WHAT TO DO:
The output is the lines below from the one with "cases d.ops.find? fun" through the one with "(d.setChan c ch).settleOp", both included, printed exactly and with no other line.

(Dataset entries)
-- ==== Sys2Proof/Laws/Notified.lean ====
section
/-! SUPPORT. What work on a channel makes of the whole part, notices and replies with it, said once for each piece of it:
the channel as it then stands, and the raises and the ends of operations in their order. -/

namespace Sys2Proof.Machine

/-! ## Notices and replies do not read the channels -/

theorem Device.enterReply_setChan (r : Reply) (d : Device) (c : Chan) (ch : Channel) :
    (d.setChan c ch).enterReply r = (d.enterReply r).setChan c ch :=
  Device.choose_setChan ({ d with replies := d.replies ++ [r] } : Device) c ch

theorem Device.completeOp_setChan (tag : Byte) (d : Device) (c : Chan) (ch : Channel) :
    (d.setChan c ch).completeOp tag = (d.completeOp tag).setChan c ch := by
  unfold Device.completeOp
  rw [Device.setChan_ops]
  cases d.ops.find? fun o => decide (o.tag = tag) with
  | none => rfl
  | some o =>
    dsimp only
    split
    · exact Device.enterReply_setChan o.reply ({ d with ops := d.ops.filter fun o => decide (o.tag ≠ tag) } : Device) c ch
    · rfl

theorem Device.settleOp_setChan (tag : Byte) (c' : Chan) (flag : DoneFlag) (p : Option FlushDone) (r : OpResult)
    (d : Device) (c : Chan) (ch : Channel) :
    (d.setChan c ch).settleOp tag c' flag p r = (d.settleOp tag c' flag p r).setChan c ch :=
  Device.completeOp_setChan tag
    ({ d with ops := d.ops.map fun o => if o.tag = tag then o.settle c' flag p r else o } : Device) c ch

theorem Device.cadenceTold_setChan (c' : Chan) (before after : Tracker) (r : CadenceReason) (d : Device) (c : Chan)
    (ch : Channel) : (d.setChan c ch).cadenceTold c' before after r = (d.cadenceTold c' before after r).setChan c ch := by
  unfold Device.cadenceTold
  split
  · rfl
  · exact Device.raise_setChan ..

theorem Device.endsPending_setChan (d : Device) (k : OpName) (c' : Chan) (p : Option FlushDone) (r : OpResult)
    (u : Device) (c : Chan) (ch : Channel) :
    d.endsPending k c' p r (u.setChan c ch) = (d.endsPending k c' p r u).setChan c ch := by
  unfold Device.endsPending
  split
  · exact Device.settleOp_setChan ..
  · rfl

@[simp] theorem Device.cadenceTold_self (c : Chan) (t : Tracker) (r : CadenceReason) (d : Device) :
    d.cadenceTold c t t r = d := if_pos rfl
@[simp] theorem Device.cadenceTold_ops (c : Chan) (before after : Tracker) (r : CadenceReason) (d : Device) :
    (d.cadenceTold c before after r).ops = d.ops := by
  unfold Device.cadenceTold
  split <;> simp
@[simp] theorem Device.cadenceTold_chan (c : Chan) (before after : Tracker) (r : CadenceReason) (d : Device)
    (c' : Chan) : (d.cadenceTold c before after r).chan c' = d.chan c' := by
  unfold Device.cadenceTold
  split <;> simp
@[simp] theorem Device.cadenceTold_profiles (c : Chan) (before after : Tracker) (r : CadenceReason) (d : Device) :
    (d.cadenceTold c before after r).profiles = d.profiles := by
  unfold Device.cadenceTold
  split
  · rfl
  · exact Device.profiles_of_shell (Device.raise_shell ..)
@[simp] theorem Device.endsPending_chan (d : Device) (k : OpName) (c : Chan) (p : Option FlushDone) (r : OpResult)
    (u : Device) (c' : Chan) : (d.endsPending k c p r u).chan c' = u.chan c' := by
  unfold Device.endsPending
  split <;> simp
@[simp] theorem Device.endsPending_profiles (d : Device) (k : OpName) (c : Chan) (p : Option FlushDone) (r : OpResult)
    (u : Device) : (d.endsPending k c p r u).profiles = u.profiles := by
  unfold Device.endsPending
  split
  · exact Device.profiles_of_shell (Device.settleOp_shell ..)
  · rfl

/-! ## The tracker (R82 to R85, R87) -/

/-- A tracker takes a new value, and CADENCE is raised when its state's name changes. -/
theorem Device.setTracker_eq (c : Chan) (t : Tracker) (r : CadenceReason) (d : Device) :
    d.setTracker c t r = (d.setChan c { d.chan c with tracker := t }).cadenceTold c (d.chan c).tracker t r := rfl
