theorem Device.resetChannel_chan (c : Chan) (d : Device) :
    (d.resetChannel c).chan c = Channel.reset (d.chan c).gen.lastOut := by
  have hlower : ∀ (srcs : List Source) (d : Device), (srcs.foldl (fun d src => d.lower src) d).chan c = d.chan c := by
    intro srcs
    induction srcs with
    | nil => exact fun _ => rfl
    | cons s srcs ih => exact fun d => ih (d.lower s)
  have hsettle : ∀ (os : List Operation) (d : Device),
      (os.foldl (fun d o => d.settleOp o.tag c .aborted none .none) d).chan c = d.chan c := by
    intro os
    induction os with
    | nil => exact fun _ => rfl
    | cons o os ih => exact fun d => (ih _).trans (d.settleOp_chan ..)
  rw [Device.resetChannel_eq, Device.abortOps, hsettle, Device.resetBlocks, hlower, Device.chan_modChan_self]

end Sys2Proof.Machine
end


section
/-! PROOFS. What every event keeps of the whole part: the bounds, the plans, the legal output and the parts of the
generators. -/

namespace Sys2Proof.Machine

/-! ## What a change of the part keeps -/

/-- What every change of the part keeps of its channels, its profile table and its dropout log. -/
structure Device.Keeping (d d' : Device) : Prop where
  bound : d.ChannelBound → d'.ChannelBound
  plans : d.PlansOrdered → d'.PlansOrdered
  output : d.LegalOutput → d'.LegalOutput
  timing : d.TimingFits → d'.TimingFits
  log : d.LogBound → d'.LogBound

/-- A change that besides keeps the places of the command FIFO and of the operations table, and adds at most `n` to the
replies held and the operations in flight. -/
structure Device.Effect (d : Device) (n : Nat) (d' : Device) : Prop extends Device.Keeping d d' where
  fifo : d.fifo.length ≤ Config.fifoDepth → d'.fifo.length ≤ Config.fifoDepth
  slots : d.ops.length ≤ Config.operationSlots → d'.ops.length ≤ Config.operationSlots
  flow : d'.ops.length + d'.replies.length ≤ d.ops.length + d.replies.length + n

variable {c : Chan} {d d' d'' : Device}

theorem Device.Keeping.trans (h : d.Keeping d') (h' : d'.Keeping d'') : d.Keeping d'' :=
  ⟨fun x => h'.bound (h.bound x), fun x => h'.plans (h.plans x), fun x => h'.output (h.output x),
    fun x => h'.timing (h.timing x), fun x => h'.log (h.log x)⟩

theorem Device.Effect.trans {n m : Nat} (h : d.Effect n d') (h' : d'.Effect m d'') : d.Effect (n + m) d'' :=
  ⟨h.toKeeping.trans h'.toKeeping, fun x => h'.fifo (h.fifo x), fun x => h'.slots (h.slots x),
    h'.flow.trans ((Nat.add_le_add_right h.flow m).trans_eq (Nat.add_assoc ..))⟩

theorem Device.Effect.mono {n m : Nat} (h : d.Effect n d') (hnm : n ≤ m) : d.Effect m d' :=
  { h with flow := h.flow.trans (Nat.add_le_add_left hnm _) }

/-- A change that reaches no channel, no profile and no record of the log. -/
theorem Device.Keeping.of_chans (hc : d'.chans = d.chans) (hp : d'.profiles = d.profiles) (hl : d'.dropLog = d.dropLog)
    (hw : d'.watermark = d.watermark) : d.Keeping d' := by
  have hch : ∀ c, d'.chan c = d.chan c := fun c => Device.chan_congr hc c
  constructor
  · simp only [Device.ChannelBound, hch, imp_self]
  · simp only [Device.PlansOrdered, hch, imp_self]
  · simp only [Device.LegalOutput, hch, hp, imp_self]
  · simp only [Device.TimingFits, hch, imp_self]
  · simp only [Device.LogBound, hl, hw, imp_self]

/-- A change that keeps the shell, the channels, the operations and the dropout log. -/
theorem Device.Effect.of_shell {n : Nat} (hs : d'.shell = d.shell) (hc : d'.chans = d.chans) (hl : d'.dropLog = d.dropLog)
    (ho : d'.ops = d.ops) (hr : d'.replies.length ≤ d.replies.length + n) : d.Effect n d' := by
  refine ⟨.of_chans hc (Device.profiles_of_shell hs) hl (Device.watermark_of_shell hs), ?_, ?_, ?_⟩
  · rw [Device.fifo_of_shell hs]
    exact id
  · rw [ho]
    exact id
  · rw [ho]
    omega

theorem Device.Effect.refl (d : Device) : d.Effect 0 d := .of_shell rfl rfl rfl rfl (le_refl _)

theorem Device.Effect.choose (d : Device) : d.Effect 0 d.choose :=
  .of_shell (by simp) (by simp) (by simp) (by simp) d.choose_replies_le

theorem Device.Effect.raise (src : Source) (detail : Detail) (d : Device) : d.Effect 0 (d.raise src detail) :=
  .of_shell (by simp) (by simp) (by simp) (by simp) (d.raise_replies_le src detail)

WRITTEN ANSWER:
  cases d.ops.find? fun o => decide (o.tag = tag) with
  | none => rfl
  | some o =>
    dsimp only
    split
    · exact Device.enterReply_setChan o.reply ({ d with ops := d.ops.filter fun o => decide (o.tag ≠ tag) } : Device) c ch
    · rfl

theorem Device.settleOp_setChan (tag : Byte) (c' : Chan) (flag : DoneFlag) (p : Option FlushDone) (r : OpResult)
    (d : Device) (c : Chan) (ch : Channel) :
    (d.setChan c ch).settleOp tag c' flag p r = (d.settleOp tag c' flag p r).setChan c ch :=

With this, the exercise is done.